With nearly two-thirds of accounting firm owners being baby boomers starting to retire and each vendor averaging around 15 or more enquiries, there are plenty of opportunities to sell, although the sellers may not be able to influence the price.

Things you should consider before you sell

Deciding to sell your practice is a big decision, one that takes a lot of planning and preparation. Here are a few things that you should consider before you decide to sell:

  • Is selling your practice the right decision? – Is it the right decision for your future? Would internal or external succession be more appropriate?
  • Are you prepared or can you get prepared for a sale? – Is it the right time for you to sell? How long would you need to get all of the necessary things in place?
  • How might your staff and clients react? – Both feature prominently in a buyer’s decision so how can you provide some assurances?
  • Are your clients of a high quality? – Are your clients spread over a range of industries? Do you have many clients paying monthly via direct debit? Do you have a client base that is ageing overall?
  • What are you looking for in a buyer? – Do you want them to have a similar approach and value to your practice? Do you want them to keep the practice largely intact? Do you want them to pay more upfront?
  • What would be the best deal for you? – Do you want to minimise your risk around clawback? Do your employees have a continuity of service?
  • How can you increase your selling price? – Do you have a high proportion of clients about to exit your business? Do you want to get paid 100% upfront and/or don’t want to be involved in much of the handover?

How to get the best selling price

As it’s a sellers’ market, buyers aren’t going to be limited with choice when it comes to accountancy practices to purchase.

Here are six ways that you can beat the competition and ensure that yours is one they will want to snap up:

1) Make sure your house is in order – are your time sheets up to date and are all potential bad debts settled? Are all your systems fully compliant? Are your systems well-known and modern? Being organised and up to date shows how efficiently your practice is run and how much potential profit could be made to the buyer.

2) Look at your charge-out rates – are they competitive on the current market? Make sure you are not undercharging as this will put off potential buyers as they will have to increase the rates later which may potentially lose them clients. This may result in losses for you too under the clawback clause in the deal.

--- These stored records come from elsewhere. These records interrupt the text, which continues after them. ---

/-- A link-down, hot reset or PERST stops the host's rings and queues; Bus Master Enable, D3hot and D0. With the link up,
PCIE_LINK_DOWN and PCIE_PERST take the link, Bus Master Enable, D3hot, L1 and PME_En down, zero the link's speed and
width, mask every MSI-X vector, count the loss, clear ENABLE and set STOPPED of every ring that is not local and leave
every local ring, clear ENABLE of event queues 0 to 5, and raise input 12. With the host's domain on,
BUS_MASTER_ENABLE brings the link and Bus Master Enable up. D3HOT_ENTRY enters D3hot, taking PME_En and clearing
PME_Status where told to, and stops each ring that is not local and has commands to read; D0_RETURN leaves it,
likewise, and then staged records are written, timers resume, queues send their messages, and rings post what they
hold. (R61, R357, R364, R365, R424) -/
def Obligations.HostLinkLostAndRegained : Prop :=
  (∀ s : State, s.on → s.host.linkUp = true →
    ∃ x : State, (∀ hot : Bool, exec (.pcieLinkDown hot) s = .next (State.settle (x.raise 12 0))) ∧
      exec .pciePerst s = .next (State.settle (x.raise 12 0)) ∧
      x.host.linkUp = false ∧ x.host.bme = false ∧ x.host.d3hot = false ∧ x.host.pmeEn = false ∧ x.host.inL1 = false ∧
      x.host.speed = 0 ∧ x.host.width = 0 ∧ (∀ v : Fin 16, (x.host.msix.get v).control = (s.host.msix.get v).control ||| 1#32) ∧
      x.host.linkDownCnt = min 0xFFFF (s.host.linkDownCnt + 1) ∧
      (∀ r : RingId, x.ring r = if (s.ring r).isLocal = false then { s.ring r with enable := false, stopped := true } else s.ring r) ∧
      (∀ q : QueueId, q.val < 6 → x.evqEnabled q = false) ∧
      x.dram = s.dram ∧ x.dev = s.dev ∧ x.timing = s.timing ∧ x.churns = s.churns ∧ x.ports = s.ports ∧ x.lamp = s.lamp ∧
      x.reg Reg.MEMC_BAR2_BASE = s.reg Reg.MEMC_BAR2_BASE) ∧
  (∀ s : State, s.on → s.quiet → s.hostOn = true →
    ∃ t, exec .busMasterEnable s = .next t ∧ t.host.linkUp = true ∧ t.host.bme = true ∧ t.host.d3hot = s.host.d3hot ∧
      { t.dev with reported := s.dev.reported } = s.dev ∧ t.timing = s.timing) ∧
  (∀ (s : State) (en clear : Bool), s.on → s.host.linkUp = true → s.host.d3hot = false →
    ∃ x : State, exec (.d3hotEntry en clear) s = .next x.settle ∧
      x.host = { s.host with d3hot := true, pmeEn := en, pmeStatus := s.host.pmeStatus && !clear } ∧
      (∀ r : RingId, x.ring r = if (s.ring r).isLocal = false ∧ (s.ring r).sqHead ≠ (s.ring r).sqTail
        then { s.ring r with enable := false, stopped := true } else s.ring r)) ∧
  (∀ (s : State) (en clear : Bool), s.on → s.host.linkUp = true → s.host.d3hot = true →
    let awake := { s with host := { s.host with d3hot := false, pmeEn := en, pmeStatus := s.host.pmeStatus && !clear } }
    exec (.d0Return en clear) s = .next (State.settle awake.drainAll.resumeTimers.wakeMessages.flushRings) ∧
    awake.drainAll.resumeTimers.wakeMessages.flushRings.host.d3hot = false)

/-- BAR2 reaches DRAM through the firewall, and a write changes its own bytes alone. With the link up in D0, a BAR2_READ
that the firewall permits and that meets no uncorrectable word returns the bytes of DRAM; a denied one returns 0xFF in
every byte and counts a denial. A permitted BAR2_WRITE after which none of its words reads uncorrectable leaves DRAM
reading the bytes written there, and every other byte as before; a denied one leaves DRAM as it is and counts a
denial. (R361, R362, R377, R379) -/
def Obligations.Bar2ReadsAndWritesDram : Prop :=
  (∀ (s : State) (off : BitVec 28) (len : Nat), s.on → s.host.linkUp = true → s.host.d3hot = false →
    let a := s.fld Reg.MEMC_BAR2_BASE 13 0 * 1048576 + off.toNat
    (s.permitted a len 0 = true → s.dramGood a len = true →
      exec (.bar2Read off len) s = .next (State.settle { s with outbox := s.outbox ++ [.bar2Read (s.dramRead a len) false] })) ∧
    (s.permitted a len 0 = false →
      exec (.bar2Read off len) s = .next (State.settle ((s.deny 0 a).emit (.bar2Read (List.replicate len 0xFF#8) false))))) ∧
  (∀ (s : State) (off : BitVec 28) (data : Bytes), s.on → s.quiet → s.host.linkUp = true → s.host.d3hot = false →
    let a := s.fld Reg.MEMC_BAR2_BASE 13 0 * 1048576 + off.toNat
    (s.permitted a data.length 1 = true → (s.dramWrite a data).dramGood a data.length = true →
      ∃ t, exec (.bar2Write off data) s = .next t ∧ t.dramRead a data.length = data ∧
        (∀ j, ¬(a ≤ j ∧ j < a + data.length) → Sparse.get dramFill t.dram j = Sparse.get dramFill s.dram j) ∧
        (Memory.wf s.dram = true → Memory.wf t.dram = true) ∧ t.memc = s.memc ∧ t.rings = s.rings) ∧
    (s.permitted a data.length 1 = false →
      ∃ t, exec (.bar2Write off data) s = .next t ∧ t.dram = s.dram ∧ t.memc.denials = min 0xFFFF (s.memc.denials + 1) ∧ t.rings = s.rings))

/-- Reads of registers, latching pairs and CLAIM, and reads over I2C. A register read that is served returns the
register's bytes, the bytes beyond it as 0; a read of the low word of a latching pair latches its high word, and one
of an even word of a photometric ledger the word after it. A core's read of INTC_HANDh_CLAIM returns 0 where nothing
is selected; the ID selected where it is still valid, which clears its pending bit and pushes its priority; and 1023
otherwise. I2C_READ returns the values of the target's table outside OFF and PASTEURISE, and changes no state of the
device. (R4, R86, R191, R192, R340, R349, R381) -/
def Obligations.MasterReadsRegisters : Prop :=
  (∀ (s : State) (m : Master) (offset : BitVec 24) (size : Nat), s.reaches m = true → s.asleep m = false →
    let a := offset.toNat / 4 * 4
    a ≠ Reg.INTC_HAND_CLAIM 0 → a ≠ Reg.INTC_HAND_CLAIM 1 →
    exec (.latchingPairRead m offset size) s = .next (State.settle (State.emit
      (.regRead m offset.toNat (padTo size ((le (4 - offset.toNat % 4) ((s.readWord a) / 2 ^ (8 * (offset.toNat % 4)))).take size)))
      (if a = Reg.TICK_LAMP_LO then { s with timing := { s.timing with lampHi := s.lamp / 2 ^ 32 % 2 ^ 32 } }
       else if a = Reg.TICK_LAST_LO then { s with timing := { s.timing with lastHi := s.timing.lastTick / 2 ^ 32 % 2 ^ 32 } }
       else if a = Reg.FLT_FIRST_TIME_LO then { s with faults := { s.faults with timeHi := s.faults.firstTime / 2 ^ 32 % 2 ^ 32 } }
       else s.latchLedger a)))) ∧
  (∀ (s : State) (h : Fin 2), s.on →
    let c := s.intc.cores.get h
    let valid := s.claimable h c.selected && !s.srcMasked c.selected && bitAt (s.srcRoute c.selected) h.val
    let answer (id : Nat) (t : State) : Host.Outcome State Fault Refusal :=
      .next (State.settle (t.emit (.regRead .core (Reg.INTC_HAND_CLAIM h) (le 4 id))))
    (c.selected = 0 → exec (.claimRead .core h) s = answer 0 s) ∧
    (c.selected ≠ 0 → valid = true → exec (.claimRead .core h) s = answer c.selected (s.onCore h fun c => { c with
      pend := c.pend &&& ~~~(1#384 <<< c.selected), stack := (c.selected, s.srcPrio c.selected) :: c.stack, selected := 0 })) ∧
    (c.selected ≠ 0 → valid = false → exec (.claimRead .core h) s = answer 1023 (s.onCore h fun c => { c with selected := 0 }))) ∧
  (∀ (s : State) (index : Byte) (count : Nat), s.dev.state ≠ .off → s.dev.state ≠ .pasteurise →
    exec (.i2cRead index count) s = .next (State.settle { s with
      outbox := s.outbox ++ [.i2cRead (some ((List.range count).map fun k => s.i2cValue (index.toNat + k)))] }))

3) Review your client base – are they spread out over a range of industries? Are they ageing overall? Younger clients in a range of industries are most appealing to buyers as this is far more valuable and reassures them of their position if in the event of an economic downturn.

4) Check the quality of your staff – do you have an excess of staff? Are your current staff performing well? What is the cost of payroll versus turnover? If you are employing new staff, make sure they are of a very high quality as this is of principal interest to the buyer. The buyer won’t want to take on too many staff as they will have to make redundancies, so review the amount you have and consider what you can do to make the sale more attractive. A payroll cost of a third of turnover is considered about right so check that this is the case for your practice.

5) Do your research – is selling the best option for you, your client, your staff, and your firm? Look at all of your options and seek the advice of a reputable broker who specialises in accounting.

6) Decide how you will approach your sale – think about what is the best deal for you and work with a broker throughout the selling process so that they can negotiate a deal as close to your ideal as possible.  

Selling an accountancy practice is complex

Buyers will only pay what they think your accountancy practice is worth, so it is down to you as the seller to do everything that you can to increase your value and make the deal all the more attractive.

To get the best price when selling, ensure that the quality of your fees is high, you have an easily transferrable record, you have good client relationships, you have a potential for growth, and you guarantee an effective handover.

All these influencing factors will ensure that you then have a bottom line payout.